* **WHAT IS BEING ASKED**
Using the records below, transcribe word for word the stretch from the line that contains "row pull-ups are" through the line that contains "def Obligations.HeldSwitchesReachTheReport : Prop", both end lines included, and nothing else.

-------- RECORDS TO PROCESS --------

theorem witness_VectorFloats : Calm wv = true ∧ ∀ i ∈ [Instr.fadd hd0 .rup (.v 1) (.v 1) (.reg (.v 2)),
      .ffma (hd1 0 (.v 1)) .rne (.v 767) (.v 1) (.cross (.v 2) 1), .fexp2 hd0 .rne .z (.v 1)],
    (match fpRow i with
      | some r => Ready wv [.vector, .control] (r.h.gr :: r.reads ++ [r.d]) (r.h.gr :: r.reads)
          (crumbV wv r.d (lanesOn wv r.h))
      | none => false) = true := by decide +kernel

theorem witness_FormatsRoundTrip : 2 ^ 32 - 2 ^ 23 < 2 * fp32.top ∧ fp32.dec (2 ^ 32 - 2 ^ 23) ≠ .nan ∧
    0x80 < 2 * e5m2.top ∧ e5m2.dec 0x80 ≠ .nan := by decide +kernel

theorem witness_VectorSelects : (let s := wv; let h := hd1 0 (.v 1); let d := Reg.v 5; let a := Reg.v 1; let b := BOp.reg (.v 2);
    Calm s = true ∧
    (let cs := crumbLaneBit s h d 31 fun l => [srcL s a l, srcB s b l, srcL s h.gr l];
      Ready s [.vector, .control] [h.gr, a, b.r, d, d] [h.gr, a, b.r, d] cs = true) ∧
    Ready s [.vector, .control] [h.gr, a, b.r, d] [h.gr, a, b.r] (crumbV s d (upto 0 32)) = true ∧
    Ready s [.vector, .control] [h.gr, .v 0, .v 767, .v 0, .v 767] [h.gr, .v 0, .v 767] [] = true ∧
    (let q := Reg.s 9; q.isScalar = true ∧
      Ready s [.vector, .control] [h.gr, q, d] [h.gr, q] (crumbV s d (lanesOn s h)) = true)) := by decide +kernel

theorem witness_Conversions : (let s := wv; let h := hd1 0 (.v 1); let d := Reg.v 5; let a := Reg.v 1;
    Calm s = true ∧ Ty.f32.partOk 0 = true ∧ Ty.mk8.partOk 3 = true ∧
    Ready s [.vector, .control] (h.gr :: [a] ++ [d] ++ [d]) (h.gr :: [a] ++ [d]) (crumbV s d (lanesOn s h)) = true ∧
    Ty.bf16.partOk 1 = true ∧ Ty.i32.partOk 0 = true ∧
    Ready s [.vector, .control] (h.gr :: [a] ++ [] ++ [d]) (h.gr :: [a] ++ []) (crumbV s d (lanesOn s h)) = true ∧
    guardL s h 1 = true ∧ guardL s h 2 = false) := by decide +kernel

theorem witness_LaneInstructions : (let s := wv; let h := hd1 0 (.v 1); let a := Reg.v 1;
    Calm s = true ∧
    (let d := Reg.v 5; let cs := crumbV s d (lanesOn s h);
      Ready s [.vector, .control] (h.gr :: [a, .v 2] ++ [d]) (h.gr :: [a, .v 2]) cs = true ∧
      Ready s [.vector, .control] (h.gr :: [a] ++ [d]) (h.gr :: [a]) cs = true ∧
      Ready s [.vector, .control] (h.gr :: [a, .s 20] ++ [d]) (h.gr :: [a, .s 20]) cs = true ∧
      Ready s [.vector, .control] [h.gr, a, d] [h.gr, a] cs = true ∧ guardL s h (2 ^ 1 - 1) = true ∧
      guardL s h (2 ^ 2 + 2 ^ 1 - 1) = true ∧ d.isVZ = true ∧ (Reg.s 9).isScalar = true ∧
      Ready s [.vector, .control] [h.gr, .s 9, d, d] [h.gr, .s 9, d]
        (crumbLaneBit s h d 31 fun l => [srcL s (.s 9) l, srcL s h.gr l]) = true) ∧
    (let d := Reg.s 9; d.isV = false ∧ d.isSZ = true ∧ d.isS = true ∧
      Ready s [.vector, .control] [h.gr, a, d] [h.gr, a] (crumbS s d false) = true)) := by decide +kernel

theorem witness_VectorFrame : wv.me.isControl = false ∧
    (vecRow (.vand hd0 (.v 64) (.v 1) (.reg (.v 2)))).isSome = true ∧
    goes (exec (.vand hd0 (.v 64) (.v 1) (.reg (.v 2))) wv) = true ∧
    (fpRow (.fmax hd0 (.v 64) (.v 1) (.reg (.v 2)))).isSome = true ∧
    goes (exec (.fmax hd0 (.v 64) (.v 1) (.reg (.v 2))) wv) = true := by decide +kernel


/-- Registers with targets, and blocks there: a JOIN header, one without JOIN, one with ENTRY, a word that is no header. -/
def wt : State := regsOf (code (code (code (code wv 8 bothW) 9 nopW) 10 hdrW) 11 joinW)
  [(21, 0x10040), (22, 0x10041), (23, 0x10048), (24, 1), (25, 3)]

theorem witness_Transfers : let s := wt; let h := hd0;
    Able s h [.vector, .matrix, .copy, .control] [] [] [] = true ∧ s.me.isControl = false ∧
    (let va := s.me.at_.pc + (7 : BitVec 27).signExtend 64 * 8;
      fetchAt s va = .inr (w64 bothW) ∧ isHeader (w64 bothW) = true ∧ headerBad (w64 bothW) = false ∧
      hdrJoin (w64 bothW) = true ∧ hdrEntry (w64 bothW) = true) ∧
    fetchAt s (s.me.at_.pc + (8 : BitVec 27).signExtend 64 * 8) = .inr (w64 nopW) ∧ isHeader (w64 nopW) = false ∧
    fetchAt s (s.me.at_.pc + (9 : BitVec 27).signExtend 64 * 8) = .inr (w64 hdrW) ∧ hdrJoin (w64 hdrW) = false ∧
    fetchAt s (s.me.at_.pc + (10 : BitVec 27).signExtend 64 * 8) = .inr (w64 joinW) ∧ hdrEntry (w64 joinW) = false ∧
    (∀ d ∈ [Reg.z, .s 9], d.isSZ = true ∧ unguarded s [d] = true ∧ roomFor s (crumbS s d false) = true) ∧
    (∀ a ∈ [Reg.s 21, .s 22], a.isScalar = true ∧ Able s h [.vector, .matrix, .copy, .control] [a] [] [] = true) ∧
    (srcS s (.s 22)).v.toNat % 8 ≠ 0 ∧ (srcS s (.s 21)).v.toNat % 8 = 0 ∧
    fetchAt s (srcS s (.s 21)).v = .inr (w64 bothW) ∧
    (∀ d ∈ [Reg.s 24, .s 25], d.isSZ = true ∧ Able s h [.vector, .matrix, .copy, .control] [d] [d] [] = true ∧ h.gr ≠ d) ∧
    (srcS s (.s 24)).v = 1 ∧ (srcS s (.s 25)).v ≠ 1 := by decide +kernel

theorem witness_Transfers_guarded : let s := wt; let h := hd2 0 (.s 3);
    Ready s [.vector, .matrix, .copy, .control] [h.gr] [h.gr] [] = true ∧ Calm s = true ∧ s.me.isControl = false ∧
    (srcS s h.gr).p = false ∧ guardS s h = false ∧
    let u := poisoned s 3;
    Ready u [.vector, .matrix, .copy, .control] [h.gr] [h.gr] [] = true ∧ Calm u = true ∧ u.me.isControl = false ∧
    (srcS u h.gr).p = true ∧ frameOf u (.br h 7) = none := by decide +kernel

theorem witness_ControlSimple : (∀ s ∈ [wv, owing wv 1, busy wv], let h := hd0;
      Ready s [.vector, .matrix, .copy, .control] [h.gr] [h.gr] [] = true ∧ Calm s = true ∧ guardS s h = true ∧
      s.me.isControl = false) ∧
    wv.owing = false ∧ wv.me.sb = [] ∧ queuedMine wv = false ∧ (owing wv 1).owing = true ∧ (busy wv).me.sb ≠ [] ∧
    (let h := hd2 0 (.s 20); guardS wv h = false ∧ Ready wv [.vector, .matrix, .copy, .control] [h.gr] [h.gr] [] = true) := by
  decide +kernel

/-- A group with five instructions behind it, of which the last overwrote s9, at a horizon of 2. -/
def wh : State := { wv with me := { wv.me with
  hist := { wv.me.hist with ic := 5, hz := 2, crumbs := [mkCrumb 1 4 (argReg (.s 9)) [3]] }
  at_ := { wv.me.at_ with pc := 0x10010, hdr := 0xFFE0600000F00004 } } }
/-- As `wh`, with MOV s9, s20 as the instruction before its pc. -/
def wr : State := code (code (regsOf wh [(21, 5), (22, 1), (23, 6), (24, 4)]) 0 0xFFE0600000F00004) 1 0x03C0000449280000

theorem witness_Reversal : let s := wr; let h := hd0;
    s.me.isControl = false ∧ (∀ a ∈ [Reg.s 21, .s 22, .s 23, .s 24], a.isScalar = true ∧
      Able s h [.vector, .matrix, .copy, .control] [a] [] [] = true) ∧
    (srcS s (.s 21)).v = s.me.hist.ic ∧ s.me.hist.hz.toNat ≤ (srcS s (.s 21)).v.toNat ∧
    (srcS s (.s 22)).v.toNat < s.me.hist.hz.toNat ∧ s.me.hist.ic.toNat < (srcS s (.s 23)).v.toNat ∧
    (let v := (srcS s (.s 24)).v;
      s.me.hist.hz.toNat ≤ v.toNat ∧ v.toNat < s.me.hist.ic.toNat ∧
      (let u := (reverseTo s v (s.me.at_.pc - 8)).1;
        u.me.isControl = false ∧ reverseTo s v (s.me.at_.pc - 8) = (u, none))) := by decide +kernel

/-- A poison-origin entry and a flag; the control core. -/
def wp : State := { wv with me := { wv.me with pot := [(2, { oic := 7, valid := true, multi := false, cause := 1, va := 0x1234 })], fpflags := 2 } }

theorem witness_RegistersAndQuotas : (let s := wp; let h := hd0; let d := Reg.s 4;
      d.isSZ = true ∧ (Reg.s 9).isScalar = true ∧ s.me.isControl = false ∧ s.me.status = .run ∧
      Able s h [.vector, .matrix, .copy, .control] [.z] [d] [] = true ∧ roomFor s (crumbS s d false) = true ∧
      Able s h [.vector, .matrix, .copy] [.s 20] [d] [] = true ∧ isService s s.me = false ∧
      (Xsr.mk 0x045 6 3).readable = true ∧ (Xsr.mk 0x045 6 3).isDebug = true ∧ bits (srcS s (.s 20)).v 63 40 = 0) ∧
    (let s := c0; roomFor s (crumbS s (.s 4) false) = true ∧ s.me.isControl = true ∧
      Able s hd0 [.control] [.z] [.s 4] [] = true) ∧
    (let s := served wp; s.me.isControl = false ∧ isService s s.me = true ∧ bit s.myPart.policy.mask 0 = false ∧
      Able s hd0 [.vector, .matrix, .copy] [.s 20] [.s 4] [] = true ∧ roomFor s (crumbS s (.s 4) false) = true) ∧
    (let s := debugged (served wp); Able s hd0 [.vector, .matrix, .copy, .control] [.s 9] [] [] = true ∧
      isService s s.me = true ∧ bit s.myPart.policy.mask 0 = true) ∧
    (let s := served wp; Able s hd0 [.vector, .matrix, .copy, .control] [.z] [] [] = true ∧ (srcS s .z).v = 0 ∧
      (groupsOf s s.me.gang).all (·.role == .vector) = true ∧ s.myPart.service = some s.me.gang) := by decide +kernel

--------
-------- RECORDS TO PROCESS --------

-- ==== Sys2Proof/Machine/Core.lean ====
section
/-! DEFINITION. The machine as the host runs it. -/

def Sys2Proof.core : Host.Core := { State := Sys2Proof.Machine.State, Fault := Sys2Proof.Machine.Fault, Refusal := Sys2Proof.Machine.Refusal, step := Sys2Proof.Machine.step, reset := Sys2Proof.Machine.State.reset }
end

--------
-------- RECORDS TO PROCESS --------

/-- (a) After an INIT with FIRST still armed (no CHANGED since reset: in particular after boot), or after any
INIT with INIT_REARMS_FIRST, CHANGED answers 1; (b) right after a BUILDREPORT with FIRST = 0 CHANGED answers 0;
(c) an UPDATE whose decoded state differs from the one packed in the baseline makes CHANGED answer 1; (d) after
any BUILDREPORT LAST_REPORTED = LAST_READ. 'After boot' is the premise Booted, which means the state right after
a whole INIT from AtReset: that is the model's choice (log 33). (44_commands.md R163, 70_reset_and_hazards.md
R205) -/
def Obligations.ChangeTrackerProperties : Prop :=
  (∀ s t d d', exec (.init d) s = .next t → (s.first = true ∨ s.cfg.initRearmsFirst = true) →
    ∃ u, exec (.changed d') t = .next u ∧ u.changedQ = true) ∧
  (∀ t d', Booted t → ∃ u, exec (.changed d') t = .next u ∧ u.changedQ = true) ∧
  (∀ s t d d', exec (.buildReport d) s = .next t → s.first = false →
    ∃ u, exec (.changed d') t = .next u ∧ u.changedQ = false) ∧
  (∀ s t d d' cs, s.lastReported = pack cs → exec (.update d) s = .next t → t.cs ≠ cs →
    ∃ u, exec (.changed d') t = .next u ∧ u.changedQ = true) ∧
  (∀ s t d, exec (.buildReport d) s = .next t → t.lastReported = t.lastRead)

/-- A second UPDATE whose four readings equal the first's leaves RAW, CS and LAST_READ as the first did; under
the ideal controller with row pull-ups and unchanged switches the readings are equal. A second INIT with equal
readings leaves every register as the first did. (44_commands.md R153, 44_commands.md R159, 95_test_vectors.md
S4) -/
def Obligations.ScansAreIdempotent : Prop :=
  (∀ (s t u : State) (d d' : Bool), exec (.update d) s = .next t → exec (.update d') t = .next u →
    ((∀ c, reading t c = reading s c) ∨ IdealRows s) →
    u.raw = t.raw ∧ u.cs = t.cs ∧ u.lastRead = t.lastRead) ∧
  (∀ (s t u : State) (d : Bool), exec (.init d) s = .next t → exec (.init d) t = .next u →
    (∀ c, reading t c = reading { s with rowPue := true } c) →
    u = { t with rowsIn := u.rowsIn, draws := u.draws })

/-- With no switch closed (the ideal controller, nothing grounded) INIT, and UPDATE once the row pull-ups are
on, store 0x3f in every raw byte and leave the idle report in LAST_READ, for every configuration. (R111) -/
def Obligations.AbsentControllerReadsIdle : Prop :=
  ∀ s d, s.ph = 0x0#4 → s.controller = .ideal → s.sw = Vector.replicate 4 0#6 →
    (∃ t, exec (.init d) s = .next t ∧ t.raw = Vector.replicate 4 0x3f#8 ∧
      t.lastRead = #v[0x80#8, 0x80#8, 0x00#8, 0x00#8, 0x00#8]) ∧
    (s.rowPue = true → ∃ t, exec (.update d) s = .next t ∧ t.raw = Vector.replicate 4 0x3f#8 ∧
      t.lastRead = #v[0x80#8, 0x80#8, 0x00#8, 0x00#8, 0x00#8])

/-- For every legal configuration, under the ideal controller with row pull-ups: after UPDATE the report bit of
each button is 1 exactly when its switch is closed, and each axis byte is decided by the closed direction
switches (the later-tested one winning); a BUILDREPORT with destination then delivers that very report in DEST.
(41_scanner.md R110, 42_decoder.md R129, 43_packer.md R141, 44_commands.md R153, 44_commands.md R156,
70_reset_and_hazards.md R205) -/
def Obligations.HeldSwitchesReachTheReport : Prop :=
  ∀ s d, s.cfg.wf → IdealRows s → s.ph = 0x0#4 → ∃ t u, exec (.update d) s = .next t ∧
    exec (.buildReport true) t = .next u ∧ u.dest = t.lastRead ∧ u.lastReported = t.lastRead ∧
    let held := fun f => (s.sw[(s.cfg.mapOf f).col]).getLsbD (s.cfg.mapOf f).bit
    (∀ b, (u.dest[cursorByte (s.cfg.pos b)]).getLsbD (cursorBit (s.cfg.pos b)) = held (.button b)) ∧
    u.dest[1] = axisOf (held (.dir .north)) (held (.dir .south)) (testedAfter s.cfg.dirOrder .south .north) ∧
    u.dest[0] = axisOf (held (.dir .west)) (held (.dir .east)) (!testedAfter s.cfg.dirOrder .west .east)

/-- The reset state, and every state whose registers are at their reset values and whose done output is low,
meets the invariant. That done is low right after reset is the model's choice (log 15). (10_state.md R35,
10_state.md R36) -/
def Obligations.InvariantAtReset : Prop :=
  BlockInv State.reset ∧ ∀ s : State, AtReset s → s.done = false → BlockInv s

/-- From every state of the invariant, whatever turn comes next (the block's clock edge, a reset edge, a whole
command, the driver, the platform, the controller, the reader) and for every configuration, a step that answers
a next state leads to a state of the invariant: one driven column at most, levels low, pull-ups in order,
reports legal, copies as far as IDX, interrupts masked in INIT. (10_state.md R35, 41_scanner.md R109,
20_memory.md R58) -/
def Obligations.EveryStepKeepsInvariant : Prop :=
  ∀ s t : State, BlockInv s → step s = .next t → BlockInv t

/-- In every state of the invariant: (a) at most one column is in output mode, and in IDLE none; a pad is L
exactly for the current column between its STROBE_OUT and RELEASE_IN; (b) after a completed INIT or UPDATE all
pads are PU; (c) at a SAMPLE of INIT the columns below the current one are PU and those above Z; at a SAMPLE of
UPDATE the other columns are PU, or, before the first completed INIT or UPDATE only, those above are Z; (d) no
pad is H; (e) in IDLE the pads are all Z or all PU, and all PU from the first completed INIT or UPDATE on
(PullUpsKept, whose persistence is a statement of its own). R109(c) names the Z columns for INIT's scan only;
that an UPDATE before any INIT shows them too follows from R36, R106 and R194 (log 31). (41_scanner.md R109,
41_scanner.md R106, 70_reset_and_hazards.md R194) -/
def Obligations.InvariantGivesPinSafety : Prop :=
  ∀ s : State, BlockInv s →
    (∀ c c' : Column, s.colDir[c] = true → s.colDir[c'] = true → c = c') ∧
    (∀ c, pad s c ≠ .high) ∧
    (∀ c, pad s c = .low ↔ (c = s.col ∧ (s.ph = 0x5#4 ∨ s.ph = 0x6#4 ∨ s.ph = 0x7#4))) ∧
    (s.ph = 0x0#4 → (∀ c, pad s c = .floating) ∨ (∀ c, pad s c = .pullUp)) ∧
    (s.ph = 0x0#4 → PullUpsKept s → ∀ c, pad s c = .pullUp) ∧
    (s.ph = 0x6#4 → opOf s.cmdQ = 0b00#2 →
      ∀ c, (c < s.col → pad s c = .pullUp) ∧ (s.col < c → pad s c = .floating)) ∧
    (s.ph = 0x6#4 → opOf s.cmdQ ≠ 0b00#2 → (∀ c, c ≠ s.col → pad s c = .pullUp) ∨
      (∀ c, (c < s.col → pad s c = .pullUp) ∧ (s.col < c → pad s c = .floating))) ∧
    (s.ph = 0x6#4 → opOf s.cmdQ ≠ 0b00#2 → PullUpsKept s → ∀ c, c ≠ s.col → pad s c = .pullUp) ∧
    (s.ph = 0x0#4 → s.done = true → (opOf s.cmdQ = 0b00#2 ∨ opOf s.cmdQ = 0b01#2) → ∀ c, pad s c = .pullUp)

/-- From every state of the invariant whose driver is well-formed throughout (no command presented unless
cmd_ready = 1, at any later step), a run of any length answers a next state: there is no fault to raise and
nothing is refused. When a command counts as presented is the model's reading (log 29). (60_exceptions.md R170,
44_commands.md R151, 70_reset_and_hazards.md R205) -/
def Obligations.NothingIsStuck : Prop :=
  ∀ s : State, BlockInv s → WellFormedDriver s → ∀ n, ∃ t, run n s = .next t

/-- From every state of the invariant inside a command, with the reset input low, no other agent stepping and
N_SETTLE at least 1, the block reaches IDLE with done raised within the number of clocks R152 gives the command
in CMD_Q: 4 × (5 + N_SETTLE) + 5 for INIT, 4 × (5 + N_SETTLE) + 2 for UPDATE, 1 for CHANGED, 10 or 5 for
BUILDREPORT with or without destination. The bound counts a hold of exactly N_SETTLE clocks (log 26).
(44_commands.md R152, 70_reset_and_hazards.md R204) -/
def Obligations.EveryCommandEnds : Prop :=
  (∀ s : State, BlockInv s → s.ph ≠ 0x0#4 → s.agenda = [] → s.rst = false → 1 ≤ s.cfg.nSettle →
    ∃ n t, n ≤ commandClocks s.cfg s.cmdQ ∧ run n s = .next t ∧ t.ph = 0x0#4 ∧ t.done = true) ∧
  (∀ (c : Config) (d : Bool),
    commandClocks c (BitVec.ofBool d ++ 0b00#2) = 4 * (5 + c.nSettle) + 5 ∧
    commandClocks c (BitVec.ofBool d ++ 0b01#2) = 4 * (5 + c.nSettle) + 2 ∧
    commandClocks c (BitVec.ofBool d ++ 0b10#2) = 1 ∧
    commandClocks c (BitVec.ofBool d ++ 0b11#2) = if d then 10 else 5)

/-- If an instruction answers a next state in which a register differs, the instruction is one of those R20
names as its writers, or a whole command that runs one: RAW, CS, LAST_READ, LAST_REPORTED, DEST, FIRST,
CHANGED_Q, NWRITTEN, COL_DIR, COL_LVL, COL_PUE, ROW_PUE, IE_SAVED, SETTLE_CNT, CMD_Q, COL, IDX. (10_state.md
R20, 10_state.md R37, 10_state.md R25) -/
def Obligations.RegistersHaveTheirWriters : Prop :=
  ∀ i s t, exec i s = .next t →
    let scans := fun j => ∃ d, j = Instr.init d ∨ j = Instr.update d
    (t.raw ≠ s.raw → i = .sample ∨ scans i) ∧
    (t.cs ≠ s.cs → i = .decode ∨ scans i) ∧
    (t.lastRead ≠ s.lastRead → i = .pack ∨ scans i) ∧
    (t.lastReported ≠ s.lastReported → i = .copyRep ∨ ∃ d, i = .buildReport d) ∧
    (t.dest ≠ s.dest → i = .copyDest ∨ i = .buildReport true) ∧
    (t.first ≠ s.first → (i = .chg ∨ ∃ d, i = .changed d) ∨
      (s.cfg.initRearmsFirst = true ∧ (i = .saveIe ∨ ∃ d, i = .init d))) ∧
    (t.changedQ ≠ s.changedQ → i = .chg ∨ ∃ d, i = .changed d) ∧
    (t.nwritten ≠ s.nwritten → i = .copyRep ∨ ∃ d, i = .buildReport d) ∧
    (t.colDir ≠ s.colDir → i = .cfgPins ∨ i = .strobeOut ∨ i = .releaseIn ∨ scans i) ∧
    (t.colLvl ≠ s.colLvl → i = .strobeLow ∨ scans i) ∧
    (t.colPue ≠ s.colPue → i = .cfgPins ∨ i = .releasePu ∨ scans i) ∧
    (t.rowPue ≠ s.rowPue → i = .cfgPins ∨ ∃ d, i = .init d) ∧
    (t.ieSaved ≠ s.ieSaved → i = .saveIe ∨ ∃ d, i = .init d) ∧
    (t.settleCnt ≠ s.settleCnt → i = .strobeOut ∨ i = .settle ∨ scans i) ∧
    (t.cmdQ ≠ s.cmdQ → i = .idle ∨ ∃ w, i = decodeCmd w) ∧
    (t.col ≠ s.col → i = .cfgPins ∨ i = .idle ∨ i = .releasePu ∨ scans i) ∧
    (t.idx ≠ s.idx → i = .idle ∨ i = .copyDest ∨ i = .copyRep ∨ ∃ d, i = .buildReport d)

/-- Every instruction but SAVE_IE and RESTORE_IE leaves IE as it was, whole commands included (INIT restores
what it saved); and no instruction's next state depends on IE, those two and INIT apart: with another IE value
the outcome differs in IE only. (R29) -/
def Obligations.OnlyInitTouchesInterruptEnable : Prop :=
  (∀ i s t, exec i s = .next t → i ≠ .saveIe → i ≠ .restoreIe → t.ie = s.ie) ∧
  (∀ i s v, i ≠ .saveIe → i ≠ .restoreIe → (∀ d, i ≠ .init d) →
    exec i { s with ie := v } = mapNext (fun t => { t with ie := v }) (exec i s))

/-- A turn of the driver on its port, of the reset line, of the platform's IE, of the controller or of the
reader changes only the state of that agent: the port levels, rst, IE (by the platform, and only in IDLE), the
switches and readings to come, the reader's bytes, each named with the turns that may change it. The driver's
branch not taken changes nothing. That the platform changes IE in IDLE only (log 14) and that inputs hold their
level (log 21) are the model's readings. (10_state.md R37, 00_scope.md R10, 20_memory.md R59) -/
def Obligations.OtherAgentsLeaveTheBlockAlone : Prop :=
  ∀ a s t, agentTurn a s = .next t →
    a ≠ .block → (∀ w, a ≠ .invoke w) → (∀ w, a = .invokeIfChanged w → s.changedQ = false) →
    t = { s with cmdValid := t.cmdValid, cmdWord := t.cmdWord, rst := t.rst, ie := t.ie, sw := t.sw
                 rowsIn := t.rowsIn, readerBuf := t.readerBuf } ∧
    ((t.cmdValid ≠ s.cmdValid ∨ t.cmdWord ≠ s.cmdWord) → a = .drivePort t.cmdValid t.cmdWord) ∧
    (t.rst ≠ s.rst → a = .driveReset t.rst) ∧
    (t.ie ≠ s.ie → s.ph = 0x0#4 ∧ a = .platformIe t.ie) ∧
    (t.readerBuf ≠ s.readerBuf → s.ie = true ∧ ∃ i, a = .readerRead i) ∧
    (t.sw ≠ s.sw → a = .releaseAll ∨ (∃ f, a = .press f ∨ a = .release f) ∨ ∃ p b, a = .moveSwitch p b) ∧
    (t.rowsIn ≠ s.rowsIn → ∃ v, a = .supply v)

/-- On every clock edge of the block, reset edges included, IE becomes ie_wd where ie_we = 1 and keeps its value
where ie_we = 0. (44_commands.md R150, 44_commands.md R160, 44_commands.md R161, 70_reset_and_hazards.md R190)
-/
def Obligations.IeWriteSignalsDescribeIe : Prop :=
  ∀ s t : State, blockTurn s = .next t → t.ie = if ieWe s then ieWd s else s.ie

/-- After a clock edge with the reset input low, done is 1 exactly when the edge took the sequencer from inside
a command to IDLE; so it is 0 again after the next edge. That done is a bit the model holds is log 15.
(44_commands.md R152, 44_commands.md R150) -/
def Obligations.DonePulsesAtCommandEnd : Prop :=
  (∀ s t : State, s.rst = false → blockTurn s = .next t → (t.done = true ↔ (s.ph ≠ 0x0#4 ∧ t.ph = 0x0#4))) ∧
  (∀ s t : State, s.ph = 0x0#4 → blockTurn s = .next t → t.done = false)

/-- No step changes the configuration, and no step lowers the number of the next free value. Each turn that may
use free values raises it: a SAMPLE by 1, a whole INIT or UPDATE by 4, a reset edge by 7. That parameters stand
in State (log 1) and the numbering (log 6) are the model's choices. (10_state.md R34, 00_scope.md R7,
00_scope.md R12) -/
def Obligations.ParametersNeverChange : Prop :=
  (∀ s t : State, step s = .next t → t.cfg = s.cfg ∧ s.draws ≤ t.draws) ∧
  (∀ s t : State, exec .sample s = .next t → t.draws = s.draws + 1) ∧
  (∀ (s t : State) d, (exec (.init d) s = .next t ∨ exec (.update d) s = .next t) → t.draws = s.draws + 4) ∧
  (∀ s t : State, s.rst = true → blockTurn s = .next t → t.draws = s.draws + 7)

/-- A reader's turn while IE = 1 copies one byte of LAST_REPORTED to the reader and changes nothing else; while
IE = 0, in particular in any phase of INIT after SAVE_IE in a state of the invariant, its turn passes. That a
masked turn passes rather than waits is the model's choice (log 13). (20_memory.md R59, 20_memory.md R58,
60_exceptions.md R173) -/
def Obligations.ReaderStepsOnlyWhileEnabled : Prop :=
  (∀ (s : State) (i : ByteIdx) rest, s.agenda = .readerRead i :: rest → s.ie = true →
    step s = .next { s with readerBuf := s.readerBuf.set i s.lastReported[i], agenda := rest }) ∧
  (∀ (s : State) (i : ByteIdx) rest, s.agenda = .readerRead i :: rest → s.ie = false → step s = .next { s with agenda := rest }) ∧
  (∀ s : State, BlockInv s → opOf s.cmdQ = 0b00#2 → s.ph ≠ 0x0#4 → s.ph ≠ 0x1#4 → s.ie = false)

--------

* **COMPLETED TASK**
/-- With no switch closed (the ideal controller, nothing grounded) INIT, and UPDATE once the row pull-ups are
on, store 0x3f in every raw byte and leave the idle report in LAST_READ, for every configuration. (R111) -/
def Obligations.AbsentControllerReadsIdle : Prop :=
  ∀ s d, s.ph = 0x0#4 → s.controller = .ideal → s.sw = Vector.replicate 4 0#6 →
    (∃ t, exec (.init d) s = .next t ∧ t.raw = Vector.replicate 4 0x3f#8 ∧
      t.lastRead = #v[0x80#8, 0x80#8, 0x00#8, 0x00#8, 0x00#8]) ∧
    (s.rowPue = true → ∃ t, exec (.update d) s = .next t ∧ t.raw = Vector.replicate 4 0x3f#8 ∧
      t.lastRead = #v[0x80#8, 0x80#8, 0x00#8, 0x00#8, 0x00#8])

/-- For every legal configuration, under the ideal controller with row pull-ups: after UPDATE the report bit of
each button is 1 exactly when its switch is closed, and each axis byte is decided by the closed direction
switches (the later-tested one winning); a BUILDREPORT with destination then delivers that very report in DEST.
(41_scanner.md R110, 42_decoder.md R129, 43_packer.md R141, 44_commands.md R153, 44_commands.md R156,
70_reset_and_hazards.md R205) -/
def Obligations.HeldSwitchesReachTheReport : Prop :=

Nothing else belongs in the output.